--- Data under study ---

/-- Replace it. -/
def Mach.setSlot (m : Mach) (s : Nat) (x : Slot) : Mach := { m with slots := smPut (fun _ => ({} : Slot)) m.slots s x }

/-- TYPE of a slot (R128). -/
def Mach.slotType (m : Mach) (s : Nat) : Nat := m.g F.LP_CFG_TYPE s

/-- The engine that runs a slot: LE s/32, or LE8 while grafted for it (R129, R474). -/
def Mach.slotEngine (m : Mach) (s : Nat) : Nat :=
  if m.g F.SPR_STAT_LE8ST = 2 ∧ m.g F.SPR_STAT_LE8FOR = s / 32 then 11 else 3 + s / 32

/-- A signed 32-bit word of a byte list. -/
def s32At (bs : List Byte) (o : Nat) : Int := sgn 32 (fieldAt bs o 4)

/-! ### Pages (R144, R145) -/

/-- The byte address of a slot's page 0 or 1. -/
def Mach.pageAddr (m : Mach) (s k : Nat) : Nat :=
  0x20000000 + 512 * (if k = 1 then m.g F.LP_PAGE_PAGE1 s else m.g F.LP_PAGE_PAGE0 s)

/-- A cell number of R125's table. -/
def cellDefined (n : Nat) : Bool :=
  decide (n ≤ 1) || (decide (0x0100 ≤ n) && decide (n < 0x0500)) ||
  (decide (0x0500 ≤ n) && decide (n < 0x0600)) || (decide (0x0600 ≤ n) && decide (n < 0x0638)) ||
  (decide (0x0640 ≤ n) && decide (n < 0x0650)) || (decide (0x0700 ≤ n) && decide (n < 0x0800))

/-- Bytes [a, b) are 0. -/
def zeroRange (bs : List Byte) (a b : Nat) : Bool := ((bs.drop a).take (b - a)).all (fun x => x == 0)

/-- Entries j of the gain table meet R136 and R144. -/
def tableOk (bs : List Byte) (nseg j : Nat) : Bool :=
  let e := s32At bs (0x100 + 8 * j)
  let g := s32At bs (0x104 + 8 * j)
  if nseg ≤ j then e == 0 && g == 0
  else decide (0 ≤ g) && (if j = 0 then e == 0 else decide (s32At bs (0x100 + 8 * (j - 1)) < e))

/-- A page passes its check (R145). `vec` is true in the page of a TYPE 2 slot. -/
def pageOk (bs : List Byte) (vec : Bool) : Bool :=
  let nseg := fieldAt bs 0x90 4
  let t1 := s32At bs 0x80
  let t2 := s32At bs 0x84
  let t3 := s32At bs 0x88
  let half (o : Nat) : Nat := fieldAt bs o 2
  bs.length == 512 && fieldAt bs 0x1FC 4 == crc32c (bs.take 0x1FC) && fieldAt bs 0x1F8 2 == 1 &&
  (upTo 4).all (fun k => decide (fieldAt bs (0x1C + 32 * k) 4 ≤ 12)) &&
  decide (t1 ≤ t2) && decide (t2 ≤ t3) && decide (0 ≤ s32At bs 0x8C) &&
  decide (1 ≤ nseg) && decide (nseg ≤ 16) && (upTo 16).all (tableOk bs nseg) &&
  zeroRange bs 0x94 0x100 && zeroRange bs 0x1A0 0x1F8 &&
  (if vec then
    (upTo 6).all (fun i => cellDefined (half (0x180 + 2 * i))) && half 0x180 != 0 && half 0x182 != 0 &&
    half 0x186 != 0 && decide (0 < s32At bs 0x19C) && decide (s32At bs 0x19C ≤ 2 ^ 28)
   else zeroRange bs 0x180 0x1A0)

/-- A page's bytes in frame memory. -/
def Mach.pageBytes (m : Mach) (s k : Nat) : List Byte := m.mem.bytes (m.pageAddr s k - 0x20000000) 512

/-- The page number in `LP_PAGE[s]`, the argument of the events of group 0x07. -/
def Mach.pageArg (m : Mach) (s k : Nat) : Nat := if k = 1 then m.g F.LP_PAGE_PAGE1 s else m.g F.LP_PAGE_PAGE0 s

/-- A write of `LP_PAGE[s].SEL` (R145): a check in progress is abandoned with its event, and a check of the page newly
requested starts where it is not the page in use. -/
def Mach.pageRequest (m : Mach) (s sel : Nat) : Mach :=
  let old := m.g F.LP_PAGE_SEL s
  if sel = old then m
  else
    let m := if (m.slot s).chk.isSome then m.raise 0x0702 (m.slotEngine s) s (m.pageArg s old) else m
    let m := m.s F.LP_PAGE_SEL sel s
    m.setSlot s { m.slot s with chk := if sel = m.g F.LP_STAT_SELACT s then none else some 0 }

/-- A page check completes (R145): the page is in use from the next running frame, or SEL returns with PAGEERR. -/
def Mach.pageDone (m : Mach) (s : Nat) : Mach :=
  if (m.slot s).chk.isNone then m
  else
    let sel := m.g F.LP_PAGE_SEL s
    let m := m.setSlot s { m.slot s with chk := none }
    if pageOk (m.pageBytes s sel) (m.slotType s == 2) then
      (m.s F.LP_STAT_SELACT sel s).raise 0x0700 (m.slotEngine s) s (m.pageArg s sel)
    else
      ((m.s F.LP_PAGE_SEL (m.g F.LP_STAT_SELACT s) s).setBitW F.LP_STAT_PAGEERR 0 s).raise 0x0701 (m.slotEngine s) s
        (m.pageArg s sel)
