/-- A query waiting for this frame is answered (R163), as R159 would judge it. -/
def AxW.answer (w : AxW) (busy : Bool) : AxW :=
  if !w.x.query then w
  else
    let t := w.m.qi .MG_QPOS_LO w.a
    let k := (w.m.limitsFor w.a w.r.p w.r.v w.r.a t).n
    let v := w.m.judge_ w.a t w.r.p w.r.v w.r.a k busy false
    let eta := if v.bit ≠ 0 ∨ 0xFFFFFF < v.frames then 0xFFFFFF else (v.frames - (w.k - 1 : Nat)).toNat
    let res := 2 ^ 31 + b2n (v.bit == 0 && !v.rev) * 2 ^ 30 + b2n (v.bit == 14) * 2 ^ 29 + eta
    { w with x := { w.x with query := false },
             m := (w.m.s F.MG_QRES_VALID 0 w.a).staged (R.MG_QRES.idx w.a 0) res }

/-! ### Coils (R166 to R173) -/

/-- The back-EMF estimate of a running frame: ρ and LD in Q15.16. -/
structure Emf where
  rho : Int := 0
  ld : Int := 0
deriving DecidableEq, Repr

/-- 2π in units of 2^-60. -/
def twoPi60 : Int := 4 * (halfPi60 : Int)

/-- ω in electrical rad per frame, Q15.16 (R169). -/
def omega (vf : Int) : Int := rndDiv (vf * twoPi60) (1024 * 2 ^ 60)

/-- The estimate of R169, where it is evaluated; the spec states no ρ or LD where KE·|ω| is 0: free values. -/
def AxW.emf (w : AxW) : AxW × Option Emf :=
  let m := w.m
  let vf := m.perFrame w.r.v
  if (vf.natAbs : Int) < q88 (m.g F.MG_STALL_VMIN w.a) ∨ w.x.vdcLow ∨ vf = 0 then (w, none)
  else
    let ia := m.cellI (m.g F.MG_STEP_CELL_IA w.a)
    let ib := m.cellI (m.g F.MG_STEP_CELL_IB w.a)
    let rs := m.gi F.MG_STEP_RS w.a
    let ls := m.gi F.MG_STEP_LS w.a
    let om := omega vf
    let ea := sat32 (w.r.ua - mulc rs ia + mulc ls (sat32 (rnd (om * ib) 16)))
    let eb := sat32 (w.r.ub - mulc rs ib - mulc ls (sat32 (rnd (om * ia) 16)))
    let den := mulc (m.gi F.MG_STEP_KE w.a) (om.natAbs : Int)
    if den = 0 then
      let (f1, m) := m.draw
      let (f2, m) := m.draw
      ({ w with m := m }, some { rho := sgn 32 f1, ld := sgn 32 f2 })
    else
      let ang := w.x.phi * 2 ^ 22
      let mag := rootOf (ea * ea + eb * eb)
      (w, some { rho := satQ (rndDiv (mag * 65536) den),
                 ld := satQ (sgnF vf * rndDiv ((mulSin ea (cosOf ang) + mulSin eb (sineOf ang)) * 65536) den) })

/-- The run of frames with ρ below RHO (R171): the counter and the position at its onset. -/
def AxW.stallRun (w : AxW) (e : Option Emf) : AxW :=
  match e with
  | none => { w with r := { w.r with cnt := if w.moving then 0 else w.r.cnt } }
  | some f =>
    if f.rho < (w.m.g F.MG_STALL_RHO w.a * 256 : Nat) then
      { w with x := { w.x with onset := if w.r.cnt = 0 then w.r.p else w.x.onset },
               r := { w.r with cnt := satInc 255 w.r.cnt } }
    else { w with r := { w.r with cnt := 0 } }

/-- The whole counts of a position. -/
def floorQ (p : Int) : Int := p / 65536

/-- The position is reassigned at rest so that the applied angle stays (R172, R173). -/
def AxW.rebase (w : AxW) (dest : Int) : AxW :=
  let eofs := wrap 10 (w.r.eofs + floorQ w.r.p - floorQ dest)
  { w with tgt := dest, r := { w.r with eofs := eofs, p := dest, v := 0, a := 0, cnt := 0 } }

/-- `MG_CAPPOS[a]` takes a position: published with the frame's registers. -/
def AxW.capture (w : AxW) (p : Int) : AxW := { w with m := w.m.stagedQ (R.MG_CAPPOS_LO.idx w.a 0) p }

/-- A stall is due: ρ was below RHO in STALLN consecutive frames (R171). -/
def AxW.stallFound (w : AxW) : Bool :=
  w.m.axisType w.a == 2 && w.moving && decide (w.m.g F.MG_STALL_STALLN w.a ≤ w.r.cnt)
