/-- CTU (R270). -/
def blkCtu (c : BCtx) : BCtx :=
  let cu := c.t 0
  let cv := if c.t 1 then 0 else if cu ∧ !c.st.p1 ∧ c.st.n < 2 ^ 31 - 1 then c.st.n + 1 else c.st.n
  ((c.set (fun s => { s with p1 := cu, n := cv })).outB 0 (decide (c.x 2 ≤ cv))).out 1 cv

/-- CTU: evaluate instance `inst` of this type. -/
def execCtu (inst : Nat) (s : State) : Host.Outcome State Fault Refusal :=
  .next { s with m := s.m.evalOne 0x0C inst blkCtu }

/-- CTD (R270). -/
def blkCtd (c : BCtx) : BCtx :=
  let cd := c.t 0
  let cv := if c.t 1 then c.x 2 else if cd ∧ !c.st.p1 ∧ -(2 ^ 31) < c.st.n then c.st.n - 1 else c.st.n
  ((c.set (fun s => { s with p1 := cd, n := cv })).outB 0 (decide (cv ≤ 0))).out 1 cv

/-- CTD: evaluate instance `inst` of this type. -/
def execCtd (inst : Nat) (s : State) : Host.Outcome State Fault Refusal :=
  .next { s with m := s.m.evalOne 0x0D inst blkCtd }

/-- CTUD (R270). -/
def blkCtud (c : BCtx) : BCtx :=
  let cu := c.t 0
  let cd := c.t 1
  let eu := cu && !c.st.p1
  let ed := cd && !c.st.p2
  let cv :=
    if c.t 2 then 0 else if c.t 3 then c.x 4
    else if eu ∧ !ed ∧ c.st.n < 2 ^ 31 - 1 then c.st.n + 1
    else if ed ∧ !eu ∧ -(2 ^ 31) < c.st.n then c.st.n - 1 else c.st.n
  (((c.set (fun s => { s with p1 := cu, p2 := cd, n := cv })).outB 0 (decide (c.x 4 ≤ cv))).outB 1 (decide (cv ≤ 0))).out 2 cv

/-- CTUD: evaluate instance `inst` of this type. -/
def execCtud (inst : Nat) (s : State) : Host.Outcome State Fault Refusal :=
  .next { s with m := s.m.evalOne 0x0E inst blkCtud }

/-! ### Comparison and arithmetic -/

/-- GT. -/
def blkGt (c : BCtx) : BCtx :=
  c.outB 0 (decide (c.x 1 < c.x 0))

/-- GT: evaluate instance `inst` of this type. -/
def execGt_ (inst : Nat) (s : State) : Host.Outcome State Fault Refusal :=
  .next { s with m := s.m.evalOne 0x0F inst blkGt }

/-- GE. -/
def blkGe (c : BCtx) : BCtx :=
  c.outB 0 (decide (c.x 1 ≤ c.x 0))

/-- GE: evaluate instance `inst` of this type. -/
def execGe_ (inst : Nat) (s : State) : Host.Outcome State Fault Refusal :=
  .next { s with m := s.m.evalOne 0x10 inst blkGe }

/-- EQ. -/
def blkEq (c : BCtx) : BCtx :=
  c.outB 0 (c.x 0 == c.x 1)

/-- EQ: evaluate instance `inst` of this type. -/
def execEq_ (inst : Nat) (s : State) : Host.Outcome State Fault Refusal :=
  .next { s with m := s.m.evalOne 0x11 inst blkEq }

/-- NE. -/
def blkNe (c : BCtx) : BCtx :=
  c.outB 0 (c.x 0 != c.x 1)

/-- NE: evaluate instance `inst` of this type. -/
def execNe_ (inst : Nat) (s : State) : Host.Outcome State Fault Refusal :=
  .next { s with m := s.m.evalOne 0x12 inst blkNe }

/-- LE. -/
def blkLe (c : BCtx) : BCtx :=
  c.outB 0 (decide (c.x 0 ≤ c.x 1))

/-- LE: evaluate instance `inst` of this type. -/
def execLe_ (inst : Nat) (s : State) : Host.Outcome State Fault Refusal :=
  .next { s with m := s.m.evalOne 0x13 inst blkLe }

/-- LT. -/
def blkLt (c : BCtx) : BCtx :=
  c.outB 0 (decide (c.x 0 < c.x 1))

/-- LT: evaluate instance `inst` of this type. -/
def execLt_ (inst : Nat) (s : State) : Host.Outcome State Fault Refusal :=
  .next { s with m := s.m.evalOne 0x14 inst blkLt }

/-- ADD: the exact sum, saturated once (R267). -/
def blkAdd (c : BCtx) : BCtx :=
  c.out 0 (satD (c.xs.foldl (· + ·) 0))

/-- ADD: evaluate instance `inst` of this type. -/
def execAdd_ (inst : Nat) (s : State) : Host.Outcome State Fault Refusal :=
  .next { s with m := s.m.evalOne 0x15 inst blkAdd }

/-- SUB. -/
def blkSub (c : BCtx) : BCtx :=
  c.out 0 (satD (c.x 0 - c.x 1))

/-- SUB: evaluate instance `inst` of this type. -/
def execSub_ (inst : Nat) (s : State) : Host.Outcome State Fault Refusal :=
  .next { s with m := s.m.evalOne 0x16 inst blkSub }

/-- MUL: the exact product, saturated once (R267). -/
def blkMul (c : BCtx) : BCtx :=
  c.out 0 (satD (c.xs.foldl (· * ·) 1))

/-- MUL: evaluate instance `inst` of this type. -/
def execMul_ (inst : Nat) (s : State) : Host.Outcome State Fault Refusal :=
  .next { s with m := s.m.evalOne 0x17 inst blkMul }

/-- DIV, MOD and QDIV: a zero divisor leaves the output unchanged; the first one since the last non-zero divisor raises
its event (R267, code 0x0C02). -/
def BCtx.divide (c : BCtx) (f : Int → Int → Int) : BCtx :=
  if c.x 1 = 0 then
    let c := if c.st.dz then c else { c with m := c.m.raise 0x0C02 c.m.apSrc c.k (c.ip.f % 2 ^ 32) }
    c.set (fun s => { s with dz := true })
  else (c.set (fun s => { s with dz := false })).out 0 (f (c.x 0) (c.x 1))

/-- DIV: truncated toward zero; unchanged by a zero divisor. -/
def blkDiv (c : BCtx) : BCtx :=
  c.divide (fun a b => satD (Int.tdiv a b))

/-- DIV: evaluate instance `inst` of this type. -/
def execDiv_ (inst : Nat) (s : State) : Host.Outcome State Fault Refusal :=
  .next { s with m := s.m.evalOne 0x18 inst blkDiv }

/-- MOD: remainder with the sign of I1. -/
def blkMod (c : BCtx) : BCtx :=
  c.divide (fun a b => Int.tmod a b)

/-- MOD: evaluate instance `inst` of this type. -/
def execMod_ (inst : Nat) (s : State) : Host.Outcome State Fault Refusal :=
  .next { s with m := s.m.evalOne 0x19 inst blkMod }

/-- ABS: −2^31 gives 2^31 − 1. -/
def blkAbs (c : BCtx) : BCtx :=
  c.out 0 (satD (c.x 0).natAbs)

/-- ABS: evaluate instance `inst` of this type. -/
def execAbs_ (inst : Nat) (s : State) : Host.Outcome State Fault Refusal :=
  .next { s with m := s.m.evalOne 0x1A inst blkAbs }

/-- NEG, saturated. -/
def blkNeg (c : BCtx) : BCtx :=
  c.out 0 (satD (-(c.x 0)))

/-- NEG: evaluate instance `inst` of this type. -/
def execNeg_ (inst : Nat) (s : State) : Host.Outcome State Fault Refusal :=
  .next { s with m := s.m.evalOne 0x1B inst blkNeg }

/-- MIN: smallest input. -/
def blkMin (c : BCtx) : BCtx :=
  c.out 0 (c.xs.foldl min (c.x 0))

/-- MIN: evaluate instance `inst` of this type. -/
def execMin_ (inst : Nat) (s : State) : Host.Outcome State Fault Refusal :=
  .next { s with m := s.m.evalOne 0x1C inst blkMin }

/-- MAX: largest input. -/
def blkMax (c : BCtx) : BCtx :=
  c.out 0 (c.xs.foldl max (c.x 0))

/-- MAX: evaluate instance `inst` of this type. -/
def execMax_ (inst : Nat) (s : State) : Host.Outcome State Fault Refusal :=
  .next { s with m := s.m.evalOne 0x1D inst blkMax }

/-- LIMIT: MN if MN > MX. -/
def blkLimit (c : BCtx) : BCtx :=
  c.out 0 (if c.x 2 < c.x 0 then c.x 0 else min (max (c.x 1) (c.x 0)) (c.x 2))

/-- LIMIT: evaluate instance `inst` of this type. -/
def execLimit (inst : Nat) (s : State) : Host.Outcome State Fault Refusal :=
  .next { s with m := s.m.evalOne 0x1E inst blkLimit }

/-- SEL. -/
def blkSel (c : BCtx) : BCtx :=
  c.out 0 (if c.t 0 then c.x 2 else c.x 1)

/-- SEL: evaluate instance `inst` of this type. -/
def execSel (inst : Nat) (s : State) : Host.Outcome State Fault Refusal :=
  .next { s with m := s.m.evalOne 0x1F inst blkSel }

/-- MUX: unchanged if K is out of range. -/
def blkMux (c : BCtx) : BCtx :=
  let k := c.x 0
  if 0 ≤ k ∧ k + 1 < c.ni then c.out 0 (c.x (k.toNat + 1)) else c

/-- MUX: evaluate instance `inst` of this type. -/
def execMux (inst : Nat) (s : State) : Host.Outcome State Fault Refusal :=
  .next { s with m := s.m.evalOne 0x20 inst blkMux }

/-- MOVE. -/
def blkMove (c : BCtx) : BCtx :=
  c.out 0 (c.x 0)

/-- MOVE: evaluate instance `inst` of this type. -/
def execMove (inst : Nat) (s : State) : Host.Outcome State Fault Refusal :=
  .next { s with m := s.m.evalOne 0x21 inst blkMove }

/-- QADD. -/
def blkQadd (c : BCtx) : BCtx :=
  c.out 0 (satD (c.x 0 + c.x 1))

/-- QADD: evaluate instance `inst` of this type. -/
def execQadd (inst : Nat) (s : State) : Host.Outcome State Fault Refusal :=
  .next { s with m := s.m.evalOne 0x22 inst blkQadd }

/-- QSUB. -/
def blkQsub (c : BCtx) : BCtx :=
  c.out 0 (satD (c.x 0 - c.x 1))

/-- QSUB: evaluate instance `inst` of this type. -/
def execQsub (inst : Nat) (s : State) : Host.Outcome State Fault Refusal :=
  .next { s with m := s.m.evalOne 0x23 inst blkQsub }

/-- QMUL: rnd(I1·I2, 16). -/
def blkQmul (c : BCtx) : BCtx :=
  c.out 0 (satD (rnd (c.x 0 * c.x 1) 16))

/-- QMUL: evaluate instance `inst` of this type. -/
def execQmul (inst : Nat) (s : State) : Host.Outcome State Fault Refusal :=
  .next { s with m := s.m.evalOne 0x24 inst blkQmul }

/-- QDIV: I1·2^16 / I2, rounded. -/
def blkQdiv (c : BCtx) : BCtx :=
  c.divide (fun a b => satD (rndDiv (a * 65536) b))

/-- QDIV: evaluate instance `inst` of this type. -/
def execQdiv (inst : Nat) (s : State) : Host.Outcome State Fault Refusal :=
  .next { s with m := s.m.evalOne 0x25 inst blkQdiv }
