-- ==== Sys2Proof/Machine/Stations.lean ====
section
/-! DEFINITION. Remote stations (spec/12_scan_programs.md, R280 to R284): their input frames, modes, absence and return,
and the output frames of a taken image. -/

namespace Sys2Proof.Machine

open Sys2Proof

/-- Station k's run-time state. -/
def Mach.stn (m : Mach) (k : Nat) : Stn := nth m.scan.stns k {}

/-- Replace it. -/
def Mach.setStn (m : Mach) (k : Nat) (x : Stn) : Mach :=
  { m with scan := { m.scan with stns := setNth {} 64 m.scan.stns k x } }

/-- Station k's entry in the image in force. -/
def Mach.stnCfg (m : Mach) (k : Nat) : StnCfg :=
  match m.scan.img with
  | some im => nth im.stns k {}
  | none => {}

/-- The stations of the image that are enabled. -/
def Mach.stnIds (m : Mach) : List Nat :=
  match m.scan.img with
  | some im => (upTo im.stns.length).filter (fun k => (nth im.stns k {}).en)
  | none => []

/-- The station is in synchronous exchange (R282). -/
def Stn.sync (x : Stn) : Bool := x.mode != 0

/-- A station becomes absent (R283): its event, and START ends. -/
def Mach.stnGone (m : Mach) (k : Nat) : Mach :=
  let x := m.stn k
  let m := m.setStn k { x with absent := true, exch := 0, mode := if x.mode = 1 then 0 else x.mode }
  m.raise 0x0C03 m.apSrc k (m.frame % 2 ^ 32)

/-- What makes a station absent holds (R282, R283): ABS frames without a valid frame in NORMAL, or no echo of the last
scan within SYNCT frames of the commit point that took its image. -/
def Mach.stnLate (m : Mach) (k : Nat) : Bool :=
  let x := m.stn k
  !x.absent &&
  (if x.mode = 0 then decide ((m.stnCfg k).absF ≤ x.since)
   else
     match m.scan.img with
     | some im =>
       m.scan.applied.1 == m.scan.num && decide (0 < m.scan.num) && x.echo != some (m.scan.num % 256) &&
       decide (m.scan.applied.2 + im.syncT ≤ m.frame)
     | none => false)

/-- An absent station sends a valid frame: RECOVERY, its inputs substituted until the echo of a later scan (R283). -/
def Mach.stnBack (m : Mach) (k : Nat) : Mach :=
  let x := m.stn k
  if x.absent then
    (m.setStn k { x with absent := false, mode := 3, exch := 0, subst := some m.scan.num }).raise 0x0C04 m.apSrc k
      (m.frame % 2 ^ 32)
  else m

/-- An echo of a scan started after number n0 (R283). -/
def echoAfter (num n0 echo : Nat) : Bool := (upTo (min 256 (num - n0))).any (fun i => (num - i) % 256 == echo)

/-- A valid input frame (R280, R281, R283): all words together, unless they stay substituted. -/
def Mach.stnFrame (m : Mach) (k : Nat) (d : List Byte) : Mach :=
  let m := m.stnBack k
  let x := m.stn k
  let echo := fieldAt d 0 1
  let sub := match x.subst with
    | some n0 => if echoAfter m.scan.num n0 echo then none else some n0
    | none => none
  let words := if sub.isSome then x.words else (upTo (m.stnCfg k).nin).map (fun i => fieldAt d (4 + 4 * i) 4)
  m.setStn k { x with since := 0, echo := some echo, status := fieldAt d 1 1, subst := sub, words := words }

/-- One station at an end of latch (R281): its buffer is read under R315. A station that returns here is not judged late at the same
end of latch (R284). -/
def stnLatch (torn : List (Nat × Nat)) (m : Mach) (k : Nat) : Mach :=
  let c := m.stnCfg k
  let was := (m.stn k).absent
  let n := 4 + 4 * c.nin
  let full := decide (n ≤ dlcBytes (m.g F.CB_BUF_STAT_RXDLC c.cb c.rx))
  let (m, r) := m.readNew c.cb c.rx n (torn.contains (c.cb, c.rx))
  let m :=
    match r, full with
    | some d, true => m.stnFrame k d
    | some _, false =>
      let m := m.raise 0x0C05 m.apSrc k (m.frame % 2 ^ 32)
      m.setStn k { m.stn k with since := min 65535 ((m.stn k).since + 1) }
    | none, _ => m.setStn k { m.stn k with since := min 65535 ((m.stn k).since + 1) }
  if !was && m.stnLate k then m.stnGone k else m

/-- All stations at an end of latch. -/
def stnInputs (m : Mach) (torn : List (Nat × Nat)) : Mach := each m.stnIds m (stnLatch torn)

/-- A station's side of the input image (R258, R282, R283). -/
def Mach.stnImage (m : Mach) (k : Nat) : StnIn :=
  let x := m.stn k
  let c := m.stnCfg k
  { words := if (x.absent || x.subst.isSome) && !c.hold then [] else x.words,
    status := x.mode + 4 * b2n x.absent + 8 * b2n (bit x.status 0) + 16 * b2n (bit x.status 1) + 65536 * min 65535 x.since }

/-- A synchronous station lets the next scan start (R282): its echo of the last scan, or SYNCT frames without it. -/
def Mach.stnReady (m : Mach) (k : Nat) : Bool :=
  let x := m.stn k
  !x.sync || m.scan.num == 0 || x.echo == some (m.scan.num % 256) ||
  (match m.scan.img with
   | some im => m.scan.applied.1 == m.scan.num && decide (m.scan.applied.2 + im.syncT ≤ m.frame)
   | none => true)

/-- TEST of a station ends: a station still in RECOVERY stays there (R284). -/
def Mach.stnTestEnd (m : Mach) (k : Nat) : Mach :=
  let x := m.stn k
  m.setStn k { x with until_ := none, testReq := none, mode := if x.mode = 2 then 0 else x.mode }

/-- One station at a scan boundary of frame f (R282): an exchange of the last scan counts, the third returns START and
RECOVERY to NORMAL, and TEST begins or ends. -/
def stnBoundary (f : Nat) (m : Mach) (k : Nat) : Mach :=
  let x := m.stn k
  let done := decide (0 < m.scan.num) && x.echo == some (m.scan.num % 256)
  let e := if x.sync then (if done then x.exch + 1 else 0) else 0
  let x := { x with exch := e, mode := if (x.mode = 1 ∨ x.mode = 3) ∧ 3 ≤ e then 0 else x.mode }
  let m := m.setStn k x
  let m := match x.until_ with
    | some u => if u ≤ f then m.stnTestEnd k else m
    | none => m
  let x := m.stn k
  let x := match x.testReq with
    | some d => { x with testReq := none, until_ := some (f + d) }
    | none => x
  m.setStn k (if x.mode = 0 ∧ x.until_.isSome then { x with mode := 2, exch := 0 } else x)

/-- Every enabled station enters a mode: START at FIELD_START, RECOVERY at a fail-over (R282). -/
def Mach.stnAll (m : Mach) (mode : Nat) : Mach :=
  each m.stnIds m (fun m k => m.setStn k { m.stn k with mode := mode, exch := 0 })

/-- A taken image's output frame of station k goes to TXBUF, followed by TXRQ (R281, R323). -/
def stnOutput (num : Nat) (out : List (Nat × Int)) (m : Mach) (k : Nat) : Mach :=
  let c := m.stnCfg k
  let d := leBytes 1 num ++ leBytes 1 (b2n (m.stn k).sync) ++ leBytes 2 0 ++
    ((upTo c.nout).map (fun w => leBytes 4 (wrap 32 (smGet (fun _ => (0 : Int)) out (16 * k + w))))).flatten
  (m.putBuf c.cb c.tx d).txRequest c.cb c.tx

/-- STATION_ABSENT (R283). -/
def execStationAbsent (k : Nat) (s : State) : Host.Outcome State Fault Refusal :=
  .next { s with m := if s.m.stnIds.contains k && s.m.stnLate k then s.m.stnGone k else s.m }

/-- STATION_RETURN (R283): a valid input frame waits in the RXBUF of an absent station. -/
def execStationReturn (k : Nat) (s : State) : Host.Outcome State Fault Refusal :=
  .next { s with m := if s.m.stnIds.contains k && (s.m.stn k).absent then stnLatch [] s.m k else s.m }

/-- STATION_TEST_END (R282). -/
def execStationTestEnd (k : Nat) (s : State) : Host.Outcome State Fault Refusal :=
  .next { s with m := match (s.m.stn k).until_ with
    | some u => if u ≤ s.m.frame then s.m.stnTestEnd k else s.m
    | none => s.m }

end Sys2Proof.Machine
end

---

• **The task**:
Reproduce the entries above exactly, but only the lines between the line holding "s.m.evalOne 0x1D inst" and the line holding "c.out 0 (satD (c.x 0 + c.x 1))", inclusive.

• **Task solution**:
  .next { s with m := s.m.evalOne 0x1D inst blkMax }

/-- LIMIT: MN if MN > MX. -/
def blkLimit (c : BCtx) : BCtx :=
  c.out 0 (if c.x 2 < c.x 0 then c.x 0 else min (max (c.x 1) (c.x 0)) (c.x 2))

/-- LIMIT: evaluate instance `inst` of this type. -/
def execLimit (inst : Nat) (s : State) : Host.Outcome State Fault Refusal :=
  .next { s with m := s.m.evalOne 0x1E inst blkLimit }

/-- SEL. -/
def blkSel (c : BCtx) : BCtx :=
  c.out 0 (if c.t 0 then c.x 2 else c.x 1)

/-- SEL: evaluate instance `inst` of this type. -/
def execSel (inst : Nat) (s : State) : Host.Outcome State Fault Refusal :=
  .next { s with m := s.m.evalOne 0x1F inst blkSel }

/-- MUX: unchanged if K is out of range. -/
def blkMux (c : BCtx) : BCtx :=
  let k := c.x 0
  if 0 ≤ k ∧ k + 1 < c.ni then c.out 0 (c.x (k.toNat + 1)) else c

/-- MUX: evaluate instance `inst` of this type. -/
def execMux (inst : Nat) (s : State) : Host.Outcome State Fault Refusal :=
  .next { s with m := s.m.evalOne 0x20 inst blkMux }

/-- MOVE. -/
def blkMove (c : BCtx) : BCtx :=
  c.out 0 (c.x 0)

/-- MOVE: evaluate instance `inst` of this type. -/
def execMove (inst : Nat) (s : State) : Host.Outcome State Fault Refusal :=
  .next { s with m := s.m.evalOne 0x21 inst blkMove }

/-- QADD. -/
def blkQadd (c : BCtx) : BCtx :=
  c.out 0 (satD (c.x 0 + c.x 1))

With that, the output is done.